> ASSIGNMENT:
Please retype each record exactly as it stands below.

Dataset entries:
/-- The matrix duty of a rung, of 16 cycles (R434). -/
def ladderDuty (rung : Nat) : Nat := match rung with | 0 => 16 | 1 => 12 | 2 => 8 | _ => 4

/-- The ballast that a cluster draws at a duty: 0.22 W for each core at 2.0 GHz and full duty (R428). -/
def ballastAt (k : Cluster) (duty : Nat) : Nat := 14080 * rateOf k.clock * duty / 320

/-- The ballast that a cluster can draw, under its ladder duty and D_ENG. -/
def clusterArm (s : State) (k : Cluster) : Nat := ballastAt k (min s.eng.duty (ladderDuty k.rung))

/-- The clusters of the tiles in service. -/
def servedClusters (s : State) : List ClusterId := (List.finRange 768).filter fun ci => inService s (ci.val / 16)

/-- K_b: the ballast capacity at the clocks and ladder duties, whatever D_ENG is. -/
def ballastCapacity (s : State) : Nat :=
  (servedClusters s).foldl (fun n ci => n + ballastAt (s.cluster ci) (ladderDuty (s.cluster ci).rung)) 0

/-- The ballast that the module can draw now. -/
def ballastRoom (s : State) : Nat := (servedClusters s).foldl (fun n ci => n + clusterArm s (s.cluster ci)) 0

/-- The ballast-reserve limit. -/
def reserveLimit (s : State) : Nat :=
  s.pwr.rest * 1000 + min (ballastCapacity s) (isqrt 40 (20000 * rampDownOf s * budgetLeft s) 0)

/-- The limits that apply, each with its code in PT_LIMIT.BIND. -/
def limits (s : State) : List (Nat × Nat) :=
  let p := s.pwr
  (if p.exemptMs = 0 then [(1, p.rampMw)] else [])
  ++ [(2, match feedsIn s with | 0 => 0 | 1 => 11500000 | _ => 20000000), (3, 2000000 * stagesIn s), (4, p.thermMw), (5, p.capMw)]
  ++ (if s.eng.cfg.ballastReserve && s.eng.cfg.ballastBudgetKj != 0 then [(6, reserveLimit s)] else []) ++ [(7, 20000000)]

/-- The smallest limit, the first of equal ones. -/
def smallest : List (Nat × Nat) → Nat × Nat
  | [] => (0, 20000000)
  | [x] => x
  | x :: t => let y := smallest t; if x.2 ≤ y.2 then x else y

/-- An exempt event: F and C begin anew from the next P10 (R431). -/
def freshHistory (s : State) : State := { s with pwr := { s.pwr with floorMw := 0, rampMw := 20000000 } }

/-! ### The sample (R424 to R432) -/

/-- The readings of a tile. -/
def tileSample (x : TileSample) (s : State) : State :=
  let t := s.tiles[x.t.val]
  let layer (l : DramLayer) (q : QuadTemp) (free : Nat) : DramLayer :=
    { l with temp := q, hotMs := if l.hot ∧ 1520 ≤ layerTemp free q then l.hotMs + 1 else 0 }
  let group (t : PTile) : List (Option Int) := t.diodes ++ quadList t.layer0.temp ++ quadList t.layer1.temp
  let t1 : PTile := { t with
    diodes := x.diodes, layer0 := layer t.layer0 x.mem0 (layerFree x.t 0), layer1 := layer t.layer1 x.mem1 (layerFree x.t 1),
    current := x.current, voltage := x.voltage }
  let s1 := sensorEvents (group t) (group t1) (s.setTile x.t t1)
  match servesOf s x.t, s.eng.pass with
  | some pt, some _ =>
    let i := placeTile s.eng.placement pt.val
    let es := s1.eng.energy ++ List.replicate (48 - s1.eng.energy.length) 0
    { s1 with eng := { s1.eng with energy := es.set i (es.getD i 0 + x.energy) } }
  | _, _ => s1

/-- What the sample measures. -/
def takeSample (t : TickSample) (s : State) : State :=
  let p := s.pwr
  let p1 := t.powerA + t.powerB
  let feeds := (p.feeds.set 0 { p.feeds[0] with volt := t.voltA, power := t.powerA }).set 1 { p.feeds[1] with volt := t.voltB, power := t.powerB }
  let fans := t.fans.foldl (fun (v : Vector Fan 8) f => v.set f.n.val { v[f.n.val] with rpm := f.rpm }) p.fans
  t.tiles.foldl (fun s x => tileSample x s) { s with pwr := { p with
    feeds := feeds, fans := fans, p1 := p1, last10 := (p1 :: p.last10).take 10, last60 := (p1 :: p.last60).take 60000, rest := t.rest,
    inlet := t.inlet, outlet := t.outlet, sink := t.sink, ballast := ballastDrawn s, drawn := ((ballastDrawn s / 1000) :: p.drawn).take 3600000 } }

/-- F, the ramp limit, the rack manager's limit and the thermal limit; a change of the thermal limit is an exempt event, and while the ramp
limits do not apply F and the ramp limit begin anew with every sample (R421, R431). -/
def moveLimits (s : State) : State :=
  let p := s.pwr
  let p10 := meanMw p.last10
  let therm := thermLimit s
  let up := 10 * rampUpOf s
  let down := 10 * rampDownOf s
  let target := capOf s * 1000
  let fresh := therm != p.thermMw || p.exemptMs != 0
  { s with pwr := { p with
    thermMw := therm, floorMw := if fresh then p10 else max p10 (p.floorMw - down), rampMw := if fresh then p10 else min p10 (p.rampMw + up),
    capMw := if target < p.capMw then max target (p.capMw - down) else min target (p.capMw + up), exemptMs := p.exemptMs - 1 } }

/-- C, and the limit that sets it. -/
def setCeiling (s : State) : State :=
  let m := smallest (limits s)
  { s with pwr := { s.pwr with ceilMw := m.2, bind := m.1, thermMs := if m.1 = 4 then s.pwr.thermMs + 1 else 0 } }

> COMPLETED EXERCISE:
/-- The matrix duty of a rung, of 16 cycles (R434). -/
def ladderDuty (rung : Nat) : Nat := match rung with | 0 => 16 | 1 => 12 | 2 => 8 | _ => 4

/-- The ballast that a cluster draws at a duty: 0.22 W for each core at 2.0 GHz and full duty (R428). -/
def ballastAt (k : Cluster) (duty : Nat) : Nat := 14080 * rateOf k.clock * duty / 320

/-- The ballast that a cluster can draw, under its ladder duty and D_ENG. -/
def clusterArm (s : State) (k : Cluster) : Nat := ballastAt k (min s.eng.duty (ladderDuty k.rung))

/-- The clusters of the tiles in service. -/
def servedClusters (s : State) : List ClusterId := (List.finRange 768).filter fun ci => inService s (ci.val / 16)

/-- K_b: the ballast capacity at the clocks and ladder duties, whatever D_ENG is. -/
def ballastCapacity (s : State) : Nat :=
  (servedClusters s).foldl (fun n ci => n + ballastAt (s.cluster ci) (ladderDuty (s.cluster ci).rung)) 0

/-- The ballast that the module can draw now. -/
def ballastRoom (s : State) : Nat := (servedClusters s).foldl (fun n ci => n + clusterArm s (s.cluster ci)) 0

/-- The ballast-reserve limit. -/
def reserveLimit (s : State) : Nat :=
  s.pwr.rest * 1000 + min (ballastCapacity s) (isqrt 40 (20000 * rampDownOf s * budgetLeft s) 0)

/-- The limits that apply, each with its code in PT_LIMIT.BIND. -/
def limits (s : State) : List (Nat × Nat) :=
  let p := s.pwr
  (if p.exemptMs = 0 then [(1, p.rampMw)] else [])
  ++ [(2, match feedsIn s with | 0 => 0 | 1 => 11500000 | _ => 20000000), (3, 2000000 * stagesIn s), (4, p.thermMw), (5, p.capMw)]
  ++ (if s.eng.cfg.ballastReserve && s.eng.cfg.ballastBudgetKj != 0 then [(6, reserveLimit s)] else []) ++ [(7, 20000000)]

/-- The smallest limit, the first of equal ones. -/
def smallest : List (Nat × Nat) → Nat × Nat
  | [] => (0, 20000000)
  | [x] => x
  | x :: t => let y := smallest t; if x.2 ≤ y.2 then x else y

/-- An exempt event: F and C begin anew from the next P10 (R431). -/
def freshHistory (s : State) : State := { s with pwr := { s.pwr with floorMw := 0, rampMw := 20000000 } }

/-! ### The sample (R424 to R432) -/

/-- The readings of a tile. -/
def tileSample (x : TileSample) (s : State) : State :=
  let t := s.tiles[x.t.val]
  let layer (l : DramLayer) (q : QuadTemp) (free : Nat) : DramLayer :=
    { l with temp := q, hotMs := if l.hot ∧ 1520 ≤ layerTemp free q then l.hotMs + 1 else 0 }
  let group (t : PTile) : List (Option Int) := t.diodes ++ quadList t.layer0.temp ++ quadList t.layer1.temp
  let t1 : PTile := { t with
    diodes := x.diodes, layer0 := layer t.layer0 x.mem0 (layerFree x.t 0), layer1 := layer t.layer1 x.mem1 (layerFree x.t 1),
    current := x.current, voltage := x.voltage }
  let s1 := sensorEvents (group t) (group t1) (s.setTile x.t t1)
  match servesOf s x.t, s.eng.pass with
  | some pt, some _ =>
    let i := placeTile s.eng.placement pt.val
    let es := s1.eng.energy ++ List.replicate (48 - s1.eng.energy.length) 0
    { s1 with eng := { s1.eng with energy := es.set i (es.getD i 0 + x.energy) } }
  | _, _ => s1

/-- What the sample measures. -/
def takeSample (t : TickSample) (s : State) : State :=
  let p := s.pwr
  let p1 := t.powerA + t.powerB
  let feeds := (p.feeds.set 0 { p.feeds[0] with volt := t.voltA, power := t.powerA }).set 1 { p.feeds[1] with volt := t.voltB, power := t.powerB }
  let fans := t.fans.foldl (fun (v : Vector Fan 8) f => v.set f.n.val { v[f.n.val] with rpm := f.rpm }) p.fans
  t.tiles.foldl (fun s x => tileSample x s) { s with pwr := { p with
    feeds := feeds, fans := fans, p1 := p1, last10 := (p1 :: p.last10).take 10, last60 := (p1 :: p.last60).take 60000, rest := t.rest,
    inlet := t.inlet, outlet := t.outlet, sink := t.sink, ballast := ballastDrawn s, drawn := ((ballastDrawn s / 1000) :: p.drawn).take 3600000 } }

/-- F, the ramp limit, the rack manager's limit and the thermal limit; a change of the thermal limit is an exempt event, and while the ramp
limits do not apply F and the ramp limit begin anew with every sample (R421, R431). -/
def moveLimits (s : State) : State :=
  let p := s.pwr
  let p10 := meanMw p.last10
  let therm := thermLimit s
  let up := 10 * rampUpOf s
  let down := 10 * rampDownOf s
  let target := capOf s * 1000
  let fresh := therm != p.thermMw || p.exemptMs != 0
  { s with pwr := { p with
    thermMw := therm, floorMw := if fresh then p10 else max p10 (p.floorMw - down), rampMw := if fresh then p10 else min p10 (p.rampMw + up),
    capMw := if target < p.capMw then max target (p.capMw - down) else min target (p.capMw + up), exemptMs := p.exemptMs - 1 } }

/-- C, and the limit that sets it. -/
def setCeiling (s : State) : State :=
  let m := smallest (limits s)
  { s with pwr := { s.pwr with ceilMw := m.2, bind := m.1, thermMs := if m.1 = 4 then s.pwr.thermMs + 1 else 0 } }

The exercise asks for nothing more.